A sample of the JSON paths that would need to be translated are

bronze[0].localisable.title
bronze[0].localisable.subTitle
bronze[0].localisable.listItems
bronze[1].localisable.title
bronze[1].localisable.subTitle
bronze[1].localisable.listItems
bronze[1].localisable.ctas[0].text
bronze[1].localisable.ctas[1].text
silver[0].localisable.title
gold[0].localisable.ctas[0].text

I can't get the correct regex identified for the words bronze/gold/silver or the digits inside the [].

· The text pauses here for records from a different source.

-- ==== Sys2Proof/Machine/Engine.lean ====
section
/-! DEFINITION. The Edit Engine's shared operations: entries and spans, engine states, results, the end of a splice, the end of a
pass, breaks and lock gains (R132 to R159). -/

namespace Sys2Proof.Machine

/-! ### Points and entries (R132, R133) -/

/-- One splice point lies before another (R132). -/
def Point.before (p q : Point) : Bool := decide (p.addr < q.addr ∨ p.addr = q.addr ∧ p.offset < q.offset)

/-- The number of sample positions from one point up to another (R132). -/
def spanOf (S : Nat) (p q : Point) : Nat := (q.addr * S + q.offset) - (p.addr * S + p.offset)

/-- The last frame that holds a position before a point. -/
def lastFrame (q : Point) : Nat := if q.offset = 0 then q.addr - 1 else q.addr

/-- The tests of R133 on an entry, at S sample pairs a frame. -/
def Entry.valid (S : Nat) (e : Entry) : Bool :=
  legalAddr e.inPoint.addr && legalAddr e.outPoint.addr
    && decide (e.inPoint.offset < S) && decide (e.outPoint.offset < S)
    && e.inPoint.before e.outPoint
    && (e.timecode.isNone || e.method == .assemble)
    && (e.timecode.all Timecode.legal)
    && (!e.lay || (e.method == .assemble && e.source != .fly))
    && (!e.lay || e.take == none || e.take == some 0)
    && decide (e.fadeIn ≤ 3200) && decide (e.fadeOut ≤ 3200)
    && decide (e.fadeIn ≤ 2 * S) && decide (e.fadeOut ≤ 2 * S)
    && decide (e.fadeIn + e.fadeOut ≤ spanOf S e.inPoint e.outPoint)

/-! ### Engine state (R139) -/

/-- A change of engine state posts PROGRAM_STATE (R139). -/
def setEng (st : EngState) (s : State) : State :=
  if s.eng.state = st then s
  else post .programState (engSubject st) none none { s with eng := { s.eng with state := st } }

def placeIds : List (Fin 16) := List.finRange 16

/-- A PENDING active entry (R134). -/
def pendingEntry (s : State) (i : Fin 16) : Option Entry :=
  match s.eng.active[i] with
  | some a => if a.state = .pending then some a.entry else none
  | none => none

/-- The first PENDING entry, in index order. -/
def firstPending (s : State) : Option (Fin 16 × Entry) :=
  placeIds.findSome? fun i => (pendingEntry s i).map fun e => (i, e)

def hasPending (s : State) : Bool := (firstPending s).isSome

/-- An active entry's state becomes its outcome, or ACTIVE (R144, R146). -/
def setEntryState (i : Fin 16) (st : EntryState) (s : State) : State :=
  { s with eng := { s.eng with active := s.eng.active.set i ((s.eng.active[i]).map fun a => { a with state := st }) } }

def rehearsing (s : State) : Bool := s.eng.mode == some .rehearse

/-- The tag of an entry of the present run and pass (R92). -/
def programTag (s : State) (i : Fin 16) : SpliceTag := .program s.eng.run s.eng.pass i.val

/-- The take of an entry's frames: 0 for a lay entry, the run's take otherwise (R137). -/
def takeFor (s : State) (e : Entry) : Nat := if e.lay then 0 else s.eng.runTake.getD 0

/-- The entry index of a tag as notices and replies give it, 16 for MANUAL (R159, R187). -/
def SpliceTag.index : SpliceTag → Nat
  | .program _ _ i => i
  | .manual _ => 16

/-- The run number of a tag; for MANUAL the spec states none: a free value (log entry 6). -/
def SpliceTag.run (fresh : Nat) : SpliceTag → Nat
  | .program r _ _ => r
  | .manual _ => Config.freeNat fresh % 256

/-! ### Results (R159) -/

/-- A result is added; SPLICE_ENDED is posted for a notifying entry, and for every punch (R159). `inAddr` stands for the address
when there is no actual out-point. -/
def addResult (r : SpliceResult) (notify : Bool) (inAddr : Option Nat) (s : State) : State :=
  let e := s.eng
  let isFull := decide (16 ≤ e.results.length)
  let s1 := { s with eng := { e with
    results := (if isFull then e.results.drop 1 else e.results) ++ [r]
    resultsLost := if isFull then saturate 65535 (e.resultsLost + 1) else e.resultsLost } }
  if notify then
    post .spliceEnded r.tag.index (match r.actualOut with
      | some q => some q.addr
      | none => inAddr) none s1
  else s1

/-- An entry that never started ends, with no actual points: SKIPPED, STARVED or REFUSED (R140, R142, R151, R152), or a lay entry
BROKEN (R157). -/
def endPending (i : Fin 16) (e : Entry) (o : Outcome) (r : Option Reason) (late : Bool) (s : State) : State :=
  addResult
    { tag := programTag s i, run := s.eng.run, pass := if rehearsing s then s.eng.pass else 0, rehearse := rehearsing s,
      outcome := o, reason := r, actualIn := none, actualOut := none, late := late, take := takeFor s e, mark := none,
      faults := 0, reworked := 0 }
    e.notify (some e.inPoint.addr) (setEntryState i (.ended o) s)

/-- Every PENDING entry becomes SKIPPED, in index order (R151, R152). -/
def skipPending (s : State) : State :=
  placeIds.foldl (fun t i => match pendingEntry t i with
    | some e => endPending i e .skipped none false t
    | none => t) s

/-! ### Banks of splices (R44, R142) -/

/-- A splice that is drawing from a PLAYING bank ends, or a prepared entry that was given one is dropped: the bank becomes SPENT
(R44, R149, R151, R152). -/
def spendFor (tag : SpliceTag) (s : State) : State :=
  if s.eng.bankFor = some tag then spendPlaying { s with eng := { s.eng with bankFor := none } } else s

def spendAny (s : State) : State :=
  if s.eng.bankFor.isSome then spendPlaying { s with eng := { s.eng with bankFor := none } } else s

/-! ### The end of a lay (R17, R158) -/

/-- The timeline record after LAYING: ACQUIRING from the last handed address, or UNLOCKED when that lies off the tape (R17). -/
def leaveLaying (t : Timeline) (d : Nat) : Timeline :=
  let cleared := { t with coast := 0, run := 0, candidate := none, generated := none, handed := none }
  match t.handed with
  | some h => if legalAddr (h + d - 2) then { cleared with state := .acquiring, candidate := some (h + d - 2) }
              else { cleared with state := .unlocked }
  | none => { cleared with state := .unlocked }

/-- The engine's request to end the lay, which is no lock loss (R17, R18). -/
def endLay (s : State) : State :=
  if s.tl.state = .laying then { s with tl := leaveLaying s.tl s.geo.d } else s

/-! ### The end of a splice (R146, R147) -/

/-- The frame at which a break or a cut ends a splice: the frame whose write it ends, or the frame the head has entered at this
mark; absent when no write had begun (R147).  In a rehearsal it is the frame the write head is in (log entry 25). -/
def cutPoint (s : State) : Option Point :=
  match s.eng.splice with
  | none => none
  | some sp =>
    match sp.actualIn with
    | none => none
    | some start =>
      if sp.rehearse then
        match s.tl.head with
        | some w => if start.addr ≤ w then some ⟨w, 0⟩ else none
        | none => none
      else match s.gate.write with
        | some w => some ⟨w.addr, 0⟩
        | none => s.tl.head.map fun w => ⟨w, 0⟩

/-- The ended splice's entry takes the outcome; a punch has no entry (R146, R156). -/
def closeEntry (sp : Splice) (o : Outcome) (s : State) : State :=
  match sp.index with
  | some i => setEntryState i (.ended o) s
  | none => bumpFresh s

/-- ANALOG is named when a splice has ended and no entry is prepared (R141). -/
def nameAfter (s : State) : State := if s.eng.prepared = [] then nameSource .analog s else s

/-- A rehearsed splice that has ended ends its override (R85, R153). -/
def endOverride (sp : Splice) (s : State) : State :=
  if sp.rehearse then { s with mon := { s.mon with override := false } } else s

/-- A lay splice that has ended ends a lay that is still LAYING (R158). -/
def endLayOf (sp : Splice) (s : State) : State := if sp.lay then endLay s else s

/-- The result of a splice that ends; at its in-point it has no actual points (R146, R159). -/
def spliceResult (sp : Splice) (o : Outcome) (r : Option Reason) (out : Option Point) (atIn : Bool) (s : State) : SpliceResult :=
  { tag := sp.tag, run := sp.tag.run s.fresh, pass := if sp.rehearse then s.eng.pass else 0, rehearse := sp.rehearse,
    outcome := o, reason := r, actualIn := if atIn then none else sp.actualIn, actualOut := if atIn then none else out,
    late := sp.late, take := sp.take, mark := sp.mark, faults := sp.faults, reworked := sp.reworked }

/-- The address of SPLICE_ENDED when there is no actual out-point (log entry 42). -/
def endAddress (sp : Splice) (actualIn : Option Point) : Option Nat :=
  match actualIn, sp.inFrame with
  | some q, _ => some q.addr
  | none, some a => some a
  | none, none => sp.start.map (·.addr)

/-- The splice in progress ends: its result is added, its entry takes the outcome, its bank becomes SPENT, its rehearse override
ends, a lay that is still LAYING ends, and ANALOG is named unless an entry is prepared (R141, R146, R153, R158).  `atIn`: it
ended at its in-point. -/
def endSplice (o : Outcome) (r : Option Reason) (out : Option Point) (atIn : Bool) (s : State) : State :=
  match s.eng.splice with
  | none => s
  | some sp =>
    let result := spliceResult sp o r out atIn s
    let s1 := closeEntry sp o { s with eng := { s.eng with splice := none } }
    addResult result sp.notify (endAddress sp result.actualIn)
      (endLayOf sp (endOverride sp (nameAfter (spendFor sp.tag s1))))

/-- The locate target: the first in-point's address less the Preroll, or 0 (R136). -/
def locateTarget (s : State) : Nat :=
  match s.eng.active[(0 : Fin 16)] with
  | some a => a.entry.inPoint.addr - s.eng.preroll
  | none => 0

/-- A pass ends (R154): a rehearsal with passes left goes to ARMED for the next; every other run is DONE. -/
def endPass (s : State) : State :=
  if rehearsing s = true ∧ s.eng.pass < s.eng.passes.getD 1 then
    let target := locateTarget s
    let s1 := post .passEnd s.eng.pass (some target) none s
    setEng .armed { s1 with eng := { s1.eng with
      active := mapPlaces (fun o => o.map fun a => { a with state := .pending }) s1.eng.active
      pass := s1.eng.pass + 1, locate := target, prepared := [] } }
  else setEng .done s

/-- How the engine goes on when a splice has ended (R146); after a lay it waits in HELD for a lock (R158); a punch leaves the engine
state alone (R156). -/
def afterSplice (punch lay : Bool) (s : State) : State :=
  if punch then s
  else if s.eng.state = .finishing then setEng .done s
  else if hasPending s then setEng (if lay then .held else .waiting) s
  else endPass s

/-- The splice ends, and the engine goes on. -/
def finishSplice (o : Outcome) (r : Option Reason) (out : Option Point) (atIn : Bool) (s : State) : State :=
  match s.eng.splice with
  | none => s
  | some sp => afterSplice sp.index.isNone sp.lay (endSplice o r out atIn s)

/-- A splice ends normally: the end reason when one was set, and DONE otherwise; the actual out-point is the end of its new
audio (R146). -/
def completeSplice (s : State) : State :=
  match s.eng.splice with
  | none => s
  | some sp =>
    let out := match sp.early with
      | some q => some q
      | none => sp.outPoint
    match sp.reason with
    | some (o, r) => finishSplice o r out false s
    | none => finishSplice .done none out false s

/-! ### Breaks and lock gains (R138, R149, R150) -/

/-- A lay entry that has not started ends BROKEN at a break, with no actual points (R157). -/
def breakLay (s : State) : State :=
  match pendingEntry s 0 with
  | some e => if e.lay then endPending 0 e .broken none false s else s
  | none => s

/-- The states in which the engine takes a break (R149). -/
def EngState.breakable : EngState → Bool
  | .waiting | .splicing | .finishing => true
  | _ => false

/-- A break (R149): the splice or punch ends BROKEN, or LOST_LOCK in PLAY; what was prepared stays PENDING. -/
def engineBreak (s : State) : State :=
  let o : Outcome := if s.tl.mode = .play then .lostLock else .broken
  if punchOpen s then endSplice o none (cutPoint s) false s
  else if s.eng.state.breakable then
    let s1 := endSplice o none (cutPoint s) false s
    let s2 := breakLay s1
    let s3 := nameSource .analog (spendAny { s2 with eng := { s2.eng with prepared := [], layWait := none } })
    if s3.eng.state = .finishing then setEng .done s3
    else if hasPending s3 then setEng .held s3
    else endPass s3
  else s

/-- A lock gain at a pre-read close, taken in PLAY (R138, R150). -/
def engineGain (s : State) : State :=
  if s.tl.mode ≠ .play then s
  else match s.eng.state with
    | .held => setEng .waiting s
    | .armed => match firstPending s with
      | some (_, e) => if s.tl.position + 5 ≤ e.inPoint.addr + s.geo.d then setEng .waiting s else s
      | none => s
    | _ => s

/-! ### Judgements (R148) -/

/-- A counted write fault of a tag: in the tally while the splice runs, or in its result while the list holds it (R148). -/
def countFault (tag : SpliceTag) (s : State) : State :=
  match s.eng.splice with
  | some sp =>
    if sp.tag = tag then
      { s with eng := { s.eng with splice := some { sp with faults := saturate 255 (sp.faults + 1) } } }
    else
      { s with eng := { s.eng with results := s.eng.results.map fun r =>
        if r.tag = tag then { r with faults := saturate 255 (r.faults + 1) } else r } }
  | none =>
    { s with eng := { s.eng with results := s.eng.results.map fun r =>
      if r.tag = tag then { r with faults := saturate 255 (r.faults + 1) } else r } }

end Sys2Proof.Machine
end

Any pointers would be appreciated

TIA

Peter

emoji
Parents Reply Children
  • Hi  

    Here's the sample (randomized) code:

    {
    "bronze": [{
    "localisable": {
    "title": "This is Title 1",
    "subTitle": "This is SubTitle 1",
    "listItems": [
    "List Item 1"
    ],
    "ctas": [{
    "text": "Text 1"
    },
    {
    "text": "Text 2"
    }
    ]
    },
    "image": "URL1",
    "ctas": [{
    "link": "URL2"
    },
    {
    "link": "URL3"
    }
    ],
    "dates": {
    "start": "26/06/2023",
    "end": ""
    },
    "priority": "2",
    "publications": [
    "AB",
    "CD",
    "EFTG",
    "csdtggtf"
    ]
    },
    {
    "localisable": {
    "title": "This is Title 12",
    "subTitle": "This is SubTitle 14",
    "listItems": [
    "Item 2",
    "Item 23",
    "Item 33"
    ],
    "ctas": [{
    "text": "Text 1"
    },
    {
    "text": "Text 12"
    }
    ]
    },
    "image": "URL",
    "ctas": [{
    "lURL"
    },
    {
    "link": "IRL"
    }
    ],
    "dates": {
    "start": "28/06/2023",
    "end": "13/07/2023"
    },
    "priority": "3",
    "publications": [
    "AB",
    "CsdtggF",
    "sdtgg",
    "dsdsd"
    ]
    }
    ],
    "silver": [{
    "localisable": {
    "title": "Titlke 1",
    "subTitle": "Titkle 2",
    "listItems": [
    "Item 1",
    "Item 33 ",
    "Item 4"
    ],
    "ctas": [{
    "text": "Text 1"
    },
    {
    "text": "Text 12"
    }
    ]
    },
    "image": "URL",
    "ctas": [{
    "link": "URL"
    },
    {
    "link": "URL"
    }
    ],
    "dates": {
    "start": "28/06/2023",
    "end": "13/07/2023"
    },
    "priority": "3",
    "publications": [
    "AB",
    "CsdtggF",
    "sdtgg",
    "dsdsd"
    ]
    }],
    "gold": [{
    "localisable": {
    "title": "This is Title 1",
    "subTitle": "Totl 2",
    "listItems": [
    "Item 1",
    "Item 2",
    "Item 3"
    ],
    "ctas": [{
    "text": "Text 1"
    },
    {
    "text": "Text 12"
    }
    ]
    },
    "image": "URL",
    "ctas": [{
    "link": "URL"
    },
    {
    "link": "URL"
    }
    ],
    "dates": {
    "start": "28/06/2023",
    "end": "13/07/2023"
    },
    "priority": "3",
    "publications": [
    "AB",
    "CsdtggF",
    "sdtgg",
    "dsdsd"
    ]
    }]
    }

    TIIA

    Peter

    emoji
  • Thanks  

    The file you gave me contained an error in the "ctas" array under the second "bronze" object as one of the objects was missing a key for its value (which is "URL").  I had to fix that first as I couldn't parse your example at all.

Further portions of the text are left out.